YOUR ASSIGNMENT
Which lines of the records below contain the word "effect"? Copy each of them out.

MATERIAL FOR THIS EXERCISE
-- ==== Sys2Proof/Machine/Via.lean ====
section
/-! DEFINITION. The timer/IO chip (`61_timer_io_chip.md`): its sixteen registers, the sound bus, and the two half-steps
of a device cycle. -/

namespace Sys2Proof.Machine

/-- The sixteen registers (`61_timer_io_chip.md` R441). -/
inductive ViaReg where
  | portB | portA | dirB | dirA | t1CounterLow | t1CounterHigh | t1LatchLow | t1LatchHigh
  | t2CounterLow | t2CounterHigh | shift | acr | pcr | ifr | ier | portANoHandshake
  deriving DecidableEq, Repr

/-- Register select (`61_timer_io_chip.md` R441); `swapped` exchanges the rows of the flag and the enable register. -/
def viaReg (swapped : Bool) (r : BitVec 4) : ViaReg :=
  match r.toNat with
  | 0 => .portB
  | 1 => .portA
  | 2 => .dirB
  | 3 => .dirA
  | 4 => .t1CounterLow
  | 5 => .t1CounterHigh
  | 6 => .t1LatchLow
  | 7 => .t1LatchHigh
  | 8 => .t2CounterLow
  | 9 => .t2CounterHigh
  | 10 => .shift
  | 11 => .acr
  | 12 => .pcr
  | 13 => if swapped then .ier else .ifr
  | 14 => if swapped then .ifr else .ier
  | _ => .portANoHandshake

/-- `IntUpdate()` (`61_timer_io_chip.md` R442). -/
def Via.intUpdate (v : Via) : Via :=
  { v with ifr := if (v.ifr &&& v.ier &&& 0x7F) ≠ 0 then v.ifr ||| 0x80 else v.ifr &&& 0x7F }

/-- A flag of `ifr` raised, and `IntUpdate()`. -/
def Via.raiseFlag (mask : Byte) (v : Via) : Via := Via.intUpdate { v with ifr := v.ifr ||| mask }

/-- Flags of `ifr` cleared, and `IntUpdate()`. -/
def Via.clearFlags (mask : Byte) (v : Via) : Via := Via.intUpdate { v with ifr := v.ifr &&& ~~~mask }

/-- The byte `t1pb7`: 0x00 or 0x80 (`10_state.md` R36). -/
def Via.t1pb7Byte (v : Via) : Byte := if v.t1pb7 then 0x80 else 0x00

/-- CA2 is in handshake or pulse output mode, `pcr[3:2] = 10` (`61_timer_io_chip.md` R446, R453). -/
def Via.ca2Handshakes (v : Via) : Bool := v.pcr.extractLsb' 2 2 == 2

/-- CB2 is in handshake or pulse output mode, `pcr[7:6] = 10` (`61_timer_io_chip.md` R446, R462). -/
def Via.cb2Handshakes (v : Via) : Bool := v.pcr.extractLsb' 6 2 == 2

/-- The CA2 handshake of a port-A access (`61_timer_io_chip.md` R453, R463). -/
def Via.pulseCa2 (v : Via) : Via := if v.ca2Handshakes then { v with ca2 := false } else v

/-- The CB2 handshake of a port-B write (`61_timer_io_chip.md` R462). -/
def Via.pulseCb2 (v : Via) : Via := if v.cb2Handshakes then { v with cb2h := false } else v

/-! ### Reads -/

/-- Port B as read (`61_timer_io_chip.md` R452). -/
def Devices.portBByte (d : Devices) : Byte :=
  if d.via.acr.getLsbD 7 then (d.via.orb &&& 0x5F) ||| d.via.t1pb7Byte ||| d.alg.compareByte
  else (d.via.orb &&& 0xDF) ||| d.alg.compareByte

/-- `PortARead()` (`61_timer_io_chip.md` R453): the sound chip drives the port in the send state. -/
def Devices.portAByte (d : Devices) : Byte :=
  if d.via.orb.extractLsb' 3 2 = 1 then d.psg.read d.psg.select else d.via.ora

/-- The side effect of reading the timer-1 counter low (`61_timer_io_chip.md` R456). -/
def Via.readT1Low (v : Via) : Via := Via.clearFlags 0x40 { v with t1on := false, t1int := false, t1pb7 := true }

/-- The side effect of reading the timer-2 counter low (`61_timer_io_chip.md` R457). -/
def Via.readT2Low (v : Via) : Via := Via.clearFlags 0x20 { v with t2on := false, t2int := false }

/-- The side effect of reading or writing the shift register (`61_timer_io_chip.md` R458, R466). -/
def Via.restartShift (v : Via) : Via := Via.clearFlags 0x04 { v with srb := 0, srclk := true }

/-- `ViaRead(r)` (`61_timer_io_chip.md` R450, R441). -/
def viaRead (r : ViaReg) (d : Devices) : Byte × Devices :=
  match r with
  | .portB => (d.portBByte, d)
  | .portA => (d.portAByte, { d with via := d.via.pulseCa2 })
  | .dirB => (d.via.ddrb, d)
  | .dirA => (d.via.ddra, d)
  | .t1CounterLow => (loByte d.via.t1c, { d with via := d.via.readT1Low })
  | .t1CounterHigh => (hiByte d.via.t1c, d)
  | .t1LatchLow => (d.via.t1ll, d)
  | .t1LatchHigh => (d.via.t1lh, d)
  | .t2CounterLow => (loByte d.via.t2c, { d with via := d.via.readT2Low })
  | .t2CounterHigh => (hiByte d.via.t2c, d)
  | .shift => (d.via.sr, { d with via := d.via.restartShift })
  | .acr => (d.via.acr, d)
  | .pcr => (d.via.pcr, d)
  | .ifr => (d.via.ifr, d)
  | .ier => (d.via.ier ||| 0x80, d)
  | .portANoHandshake => (d.portAByte, d)

/-! ### Writes -/

/-- `SndUpdate()`, the sound bus (`61_timer_io_chip.md` R460). -/
def Devices.sndUpdate (d : Devices) : Devices :=
  match (d.via.orb.extractLsb' 3 2).toNat with
  | 2 => if d.psg.select ≠ 14 then { d with psg := d.psg.write d.psg.select d.via.ora } else d
  | 3 =>
    if d.via.ora.extractLsb' 4 4 = 0 then { d with psg := { d.psg with select := d.via.ora.extractLsb' 0 4 } } else d
  | _ => d

/-- Write of index 0 (`61_timer_io_chip.md` R462). -/
def Devices.writePortB (v : Byte) (d : Devices) : Devices :=
  let d1 := Devices.sndUpdate { d with via := { d.via with orb := v } }
  { d1 with alg := d1.alg.update d1.via.orb, via := d1.via.pulseCb2 }

/-- Write of index 1 or 15, after the handshake (`61_timer_io_chip.md` R463). -/
def Devices.writePortA (v : Byte) (d : Devices) : Devices :=
  let d1 := Devices.sndUpdate { d with via := { d.via with ora := v } }
  { d1 with alg := Alg.update d1.via.orb { d1.alg with xsh := v ^^^ 0x80 } }

/-- Write of index 5: start timer 1 (`61_timer_io_chip.md` R464). -/
def Via.startT1 (b : Byte) (v : Via) : Via :=
  Via.clearFlags 0x40 { v with t1lh := b, t1c := wordOf b v.t1ll, t1on := true, t1int := true, t1pb7 := false }

/-- Write of index 9: start timer 2 (`61_timer_io_chip.md` R465). -/
def Via.startT2 (b : Byte) (v : Via) : Via :=
  Via.clearFlags 0x20 { v with t2c := wordOf b v.t2ll, t2on := true, t2int := true }

/-- Write of index 12: both lines set afresh (`61_timer_io_chip.md` R467). -/
def Via.writePcr (b : Byte) (v : Via) : Via :=
  { v with pcr := b, ca2 := b.extractLsb' 1 3 != 6, cb2h := b.extractLsb' 5 3 != 6 }

/-- Write of index 13 (`61_timer_io_chip.md` R468): a written bit 7 is ignored. -/
def Via.writeIfr (b : Byte) (v : Via) : Via := v.clearFlags (b &&& 0x7F)

/-- Write of index 14 (`61_timer_io_chip.md` R469). -/
def Via.writeIer (b : Byte) (v : Via) : Via :=
  Via.intUpdate { v with ier := if b.getLsbD 7 then v.ier ||| (b &&& 0x7F) else v.ier &&& ~~~(b &&& 0x7F) }

/-- `ViaWrite(r, v)` (`61_timer_io_chip.md` R451, R441). -/
def viaWrite (r : ViaReg) (b : Byte) (d : Devices) : Devices :=
  match r with
  | .portB => d.writePortB b
  | .portA => Devices.writePortA b { d with via := d.via.pulseCa2 }
  | .dirB => { d with via := { d.via with ddrb := b } }
  | .dirA => { d with via := { d.via with ddra := b } }
  | .t1CounterLow => { d with via := { d.via with t1ll := b } }
  | .t1CounterHigh => { d with via := d.via.startT1 b }
  | .t1LatchLow => { d with via := { d.via with t1ll := b } }
  | .t1LatchHigh => { d with via := { d.via with t1lh := b } }
  | .t2CounterLow => { d with via := { d.via with t2ll := b } }
  | .t2CounterHigh => { d with via := d.via.startT2 b }
  | .shift => { d with via := Via.restartShift { d.via with sr := b } }
  | .acr => { d with via := { d.via with acr := b } }
  | .pcr => { d with via := d.via.writePcr b }
  | .ifr => { d with via := d.via.writeIfr b }
  | .ier => { d with via := d.via.writeIer b }
  | .portANoHandshake => d.writePortA b

/-! ### The half-steps of a device cycle -/

/-- The rollover of timer 1 (`61_timer_io_chip.md` R471). -/
def Via.rolloverT1 (v : Via) : Via :=
  if v.acr.getLsbD 6 then
    let v1 := v.raiseFlag 0x40
    { v1 with t1pb7 := !v1.t1pb7, t1c := wordOf v1.t1lh v1.t1ll }
  else if v.t1int then
    let v1 := v.raiseFlag 0x40
    { v1 with t1pb7 := true, t1int := false }
  else v

/-- Timer 1 in half-step 1 (`61_timer_io_chip.md` R471). -/
def Via.tickT1 (v : Via) : Via :=
  if v.t1on then
    let v1 := { v with t1c := v.t1c - 1 }
    if v1.t1c = 0xFFFF then v1.rolloverT1 else v1
  else v

/-- Timer 2 in half-step 1 (`61_timer_io_chip.md` R472). -/
def Via.tickT2 (v : Via) : Via :=
  if v.t2on && !v.acr.getLsbD 5 then
    let v1 := { v with t2c := v.t2c - 1 }
    if v1.t2c = 0xFFFF ∧ v1.t2int = true then { v1.raiseFlag 0x20 with t2int := false } else v1
  else v

/-- The shift clock in half-step 1 (`61_timer_io_chip.md` R473): whether this cycle has a shift event. -/
def Via.shiftClock (v : Via) : Bool × Via :=
  let v1 := { v with src := v.src - 1 }
  if v1.src = 0xFF then
    let v2 := { v1 with src := v1.t2ll }
    if v2.srclk then (true, { v2 with srclk := false }) else (false, { v2 with srclk := true })
  else (false, v1)

/-- `RotateOut()` (`61_timer_io_chip.md` R474). -/
def Via.rotateOut (v : Via) : Via := { v with cb2s := v.sr.getLsbD 7, sr := v.sr.rotateLeft 1 }

/-- A 0 shifted in (`61_timer_io_chip.md` R474). -/
def Via.shiftIn (v : Via) : Via := { v with sr := v.sr <<< 1 }

/-- The bit count after a counted shift (`61_timer_io_chip.md` R474, R475). -/
def Via.countShift (v : Via) : Via :=
  let v1 := { v with srb := v.srb + 1 }
  if v1.srb = 8 then v1.raiseFlag 0x04 else v1

/-- The shifter in half-step 1 (`61_timer_io_chip.md` R474, R475). -/
def Via.shifter (event : Bool) (v : Via) : Via :=
  if v.srb < 8 then
    match (v.acr.extractLsb' 2 3).toNat with
    | 1 => if event then v.shiftIn.countShift else v
    | 2 => v.shiftIn.countShift
    | 4 => if event then v.rotateOut else v
    | 5 => if event then v.rotateOut.countShift else v
    | 6 => v.rotateOut.countShift
    | _ => v
  else v

/-- `ViaHalfStep1()` (`61_timer_io_chip.md` R470). -/
def Via.halfStep1 (v : Via) : Via :=
  let (event, v1) := v.tickT1.tickT2.shiftClock
  v1.shifter event

/-- `ViaHalfStep2()` (`61_timer_io_chip.md` R476): pulse outputs return high. -/
def Via.halfStep2 (v : Via) : Via :=
  { v with
    ca2 := if v.pcr.extractLsb' 1 3 = 5 then true else v.ca2
    cb2h := if v.pcr.extractLsb' 5 3 = 5 then true else v.cb2h }

/-- One device cycle: half-step 1, the analog step, half-step 2 (`70_reset_and_hazards.md` R590). -/
def deviceCycle (vectorHash : Nat) (d : Devices) : Devices :=
  let d1 := algStep vectorHash { d with via := d.via.halfStep1 }
  { d1 with via := d1.via.halfStep2 }

/-- `n` device cycles, back to back (`70_reset_and_hazards.md` R590). -/
def deviceCycles (vectorHash : Nat) : Nat → Devices → Devices
  | 0, d => d
  | n + 1, d => deviceCycles vectorHash n (deviceCycle vectorHash d)

end Sys2Proof.Machine
end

RESPONSE BELOW
/-- The side effect of reading the timer-1 counter low (`61_timer_io_chip.md` R456). -/
/-- The side effect of reading the timer-2 counter low (`61_timer_io_chip.md` R457). -/
/-- The side effect of reading or writing the shift register (`61_timer_io_chip.md` R458, R466). -/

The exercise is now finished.